First of all, we benchmarked different types of decline curves against numerical simulation to evaluate the applicability of decline curves for long term predictions. We checked Arps's and power-law and exponentiated exponential family of type curves to predict production for up to 30 years. When compared to the simulation results, Arps's curves provided the best match.
Then, we introduced a type curve fitting workflow and compare prediction against observed production for each type of decline curves at prediction period from three months to five years.
After that, we evaluated different regression models (linear, kernel density estimate, agglomerative clustering, Bayesian combination of linear regression and clustering, support vector and random forest) to predict the peak rate and provide a way to extract the decline statistics for similar wells.

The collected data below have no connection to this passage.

-- ==== Sys2Proof/Machine/Step.lean ====
section
/-! DEFINITION. One step of the device: an input that has arrived, else an event due now, else a step the device takes by
itself (log 10). -/

namespace Sys2Proof.Machine

/-- Go on from a next state. -/
def andThen (o : Host.Outcome State Fault Refusal) (f : State → State) : Host.Outcome State Fault Refusal :=
  match o with
  | .next s => .next (f s)
  | .fault r => .fault r
  | .refused r => .refused r

/-- Run an event with its operands. -/
def runEvent (s : State) (i : Instr) (a : EvArg) : Host.Outcome State Fault Refusal :=
  exec i { s with arg := a, iss := {} }

/-- The oldest entry of a thread's buffer issues on its unit (R17). -/
def unitStep (s : State) (src : Nat) (u : Unit4) : Host.Outcome State Fault Refusal :=
  match (s.ctx src).buf u with
  | [] => .next s
  | e :: _ =>
    if s.inMma src e then runEvent s .kStep { a := src }
    else andThen (exec e.instr (s.beginU src u e)) fun t => t.finishU u

/-- The state in which a thread has met a fatal cause. -/
def frozenBy (src : Nat) : Host.Outcome State Fault Refusal → Option State
  | .next t => if (t.ctx src).status = .frozen then some t else none
  | _ => none

/-- What another part of the thread finds in this nanosecond is fatal (R328): a load that is due or a row for the access unit, or an entry
of a later unit. It answers whether that must happen in this nanosecond. -/
def fatalBeside (s : State) (src : Nat) (u : Unit4) : Option (Bool × State) :=
  let s := if u = .c then (s.issued src).modCtx src fun c => { c with tried := (s.keel + 1, c.tried.2) } else s
  let at_ (must : Bool) (e : Ev) : Option (Bool × State) := (frozenBy src (runEvent s e.1 e.2)).map (must, ·)
  let loads : List Ev := if u = .c then
      ((s.ctx src).loads.filter fun l => (l.poison || l.late) && decide (l.due ≤ s.keel) && s.mayLand src l).map
        (fun l => (Instr.memoryLoadLands, ({ a := src, b := l.ent.id } : EvArg))) ++ (s.dueLate src).toList
    else []
  let rows := if u.rank < 2 then s.rowMoves (cellOf src) else []
  (loads.findSome? (at_ true)).orElse fun _ =>
    (rows.findSome? fun p => if p.1 = src then at_ (rows.length = 1 && s.rowDue p.1 p.2) (rowEvent p) else none).orElse fun _ =>
      [Unit4.a, Unit4.e, Unit4.t].findSome? fun v =>
        if u.rank < v.rank && s.pickU (cellOf src) v = some src then (frozenBy src (unitStep s src v)).map (false, ·) else none

/-- The thread has entered a trap or unwound a region. -/
def entered (s t : State) (src : Nat) : Bool :=
  (t.ctx src).status ≠ .frozen &&
    (((t.ctx src).tstate.getLsbD 0 && !((s.ctx src).tstate.getLsbD 0)) || (t.ctx src).unwinds ≠ (s.ctx src).unwinds)

/-- One cause is taken of those that a thread's units find in one nanosecond, a fatal one before every other (R328). Whether a later
unit issues in this nanosecond is free (log 41). -/
def oneCause (s : State) (src : Nat) (u : Unit4) (o : Host.Outcome State Fault Refusal) : Host.Outcome State Fault Refusal :=
  match o with
  | .next t =>
    match (if entered s t src then fatalBeside s src u else none) with
    | some (must, t') => .next (if must || Config.schedule s.choices % 2 = 1 then { t' with choices := t'.choices + 1 } else t)
    | none => .next t
  | o => o

/-- An event: a load that lands and a row are work of a thread's access unit (R328). -/
def causeStep (s : State) (i : Instr) (a : EvArg) : Host.Outcome State Fault Refusal :=
  match i with
  | .memoryLoadLands | .loadStreamRow | .storeStreamRow | .streamRowGrant => oneCause s a.a .a (runEvent s i a)
  | _ => runEvent s i a

/-- The thread has met a cause. -/
def caused (s : State) (src : Nat) (o : Host.Outcome State Fault Refusal) : Bool :=
  match o with
  | .next t => entered s t src || (t.ctx src).status = .frozen
  | _ => false

/-- An entry has been dispatched to an empty buffer, and nothing else is to happen in this nanosecond: it issues on its unit in
the next (R16), where it is that unit's turn (R17). Where it would find a cause and the control core issues in that nanosecond too, the
control core comes first (R328). -/
def unitNext (s : State) (src : Nat) (u : Unit4) : Host.Outcome State Fault Refusal :=
  let t := s.tick
  if ((s.ctx src).buf u).length = 1 && !s.owing && s.duty.isNone && s.agenda.isEmpty && t.duty.isNone &&
      t.agenda.isEmpty && t.pickU (cellOf src) u = some src && !(t.coreFirst src && caused t src (unitStep t src u)) then
    oneCause t src u (unitStep t src u)
  else .next s

/-- The next word of a thread issues at the control core. An entry dispatched to an empty buffer goes on to its unit in the same
step of the model, or waits there where `lags` says so (log 41). -/
def issueStep (s : State) (src : Nat) : Host.Outcome State Fault Refusal :=
  let pc := (s.ctx src).pc
  match s.ready src with
  | .fetchMiss => runEvent s .instructionFetch { a := src }
  | .brk n => runEvent s .breakpointMatch { a := src, b := n }
  | .fault t => .next (t.issued src)
  | .wait => .next (s.modCtx src fun c => { c with tried := (s.keel + 1, c.tried.2) })
  | .skip t => .next (t.finishC .nop pc)
  | .run i t => andThen (exec i t) fun t' => t'.finishC i pc
  | .send i u t =>
    let t' := (({ t with lags := t.lags.tail } : State).dispatch i u).finishC i pc
    if t.lags.head?.getD false then .next t' else unitNext t' src u

/-- The instruction that waits at a thread's control core is tried again. -/
def retryStep (s : State) (src : Nat) : Host.Outcome State Fault Refusal :=
  match s.goOn src with
  | some (i, t) => andThen (exec i t) fun t' => t'.finishC i (s.ctx src).pc
  | none => .next (s.modCtx src fun c => { c with busy := none })

def step (s : State) : Host.Outcome State Fault Refusal :=
  match s.dueQueue, s.agenda with
  | some (i, a), _ => runEvent s i a
  | none, (i, a) :: rest => runEvent { s with agenda := rest } i a
  | none, [] =>
    if s.fw.recovery then .fault .inRecovery
    else match s.duty with
      | some (i, a) => causeStep s i a
      | none =>
        match s.choose with
        | (.tick, t) => .next t.tick
        | (.issue src, t) => oneCause t src .c (issueStep t src)
        | (.retry src, t) => oneCause t src .c (retryStep t src)
        | (.unit src u, t) => oneCause t src u (unitStep t src u)
        | (.event i a, t) => causeStep t i a

/-- The instruction of `nbits` bits placed where context 0 fetches its next word, and all that lets it run there now: the
context running and the page of its PC leased for execution. -/
def State.withFetchWord (s : State) (nbits w : Nat) : State :=
  let c := s.ctx 0
  let pc := c.pc.toNat
  let page := pc / 65536 * 65536
  let bs := leBytes 8 (w % 2 ^ nbits)
  let at_ (i : Nat) : Bool := decide (pc % 65536 ≤ i) && decide (i < pc % 65536 + 8)
  { s with
    agenda := [], lags := []
    ctxs := tput s.ctxs 0 { c with
      status := .run, pfx := none, busy := none, wait := none, bufA := [], bufE := [], bufT := [], streams := [], loads := []
      tried := (0, 0, 0, 0), bpSkip := true, hzn := ⟨s.keel, 0⟩, pubWait := (none, none), lateAt := 0, causeAt := 0 }
    cells := tput s.cells 0 { s.cell 0 with
      last := (0, 0, 0, 0)
      leases := [{ va := page, sz := 0, pbase := 0, gen := 0, w := true, x := true, lc := 0, ord := false, cnt := false,
                   exp := s.keel + 1048576, leaf := 0 }] }
    mem := mwrites s.mem (pc % 65536) bs
    psnMem := s.psnMem.filter fun g => !(at_ (32 * g) || at_ (32 * g + 31))
    vers := s.vers.filter fun v => !(v.cells.any fun e => at_ e.1) }

end Sys2Proof.Machine
end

The combination of type curves and a regression model allowed us to construct a distribution of decline curves for each well and extract curves corresponding to the requested quantiles. We applied this statistical approach to production of 140 wells and compared the predicted results with the actual production.
In the end, we discuss how this workflow can be applied to forecast production from the new infill wells. The only essential difference is that the peak rate needs to be adjusted to take the depletion into account. That can be done by multiplying the peak rate estimate by the ratio of inflow rate at the time of the historical peak and the current time. The inflow ratio can be estimated by comparing the average reservoir pressure at both moments in time.
We used this workflow as a part of the screening process to select infill well candidates. In the paper, we compare the results of the prediction with the actual production from 15 infill wells drilled within two years form the time of the forecast.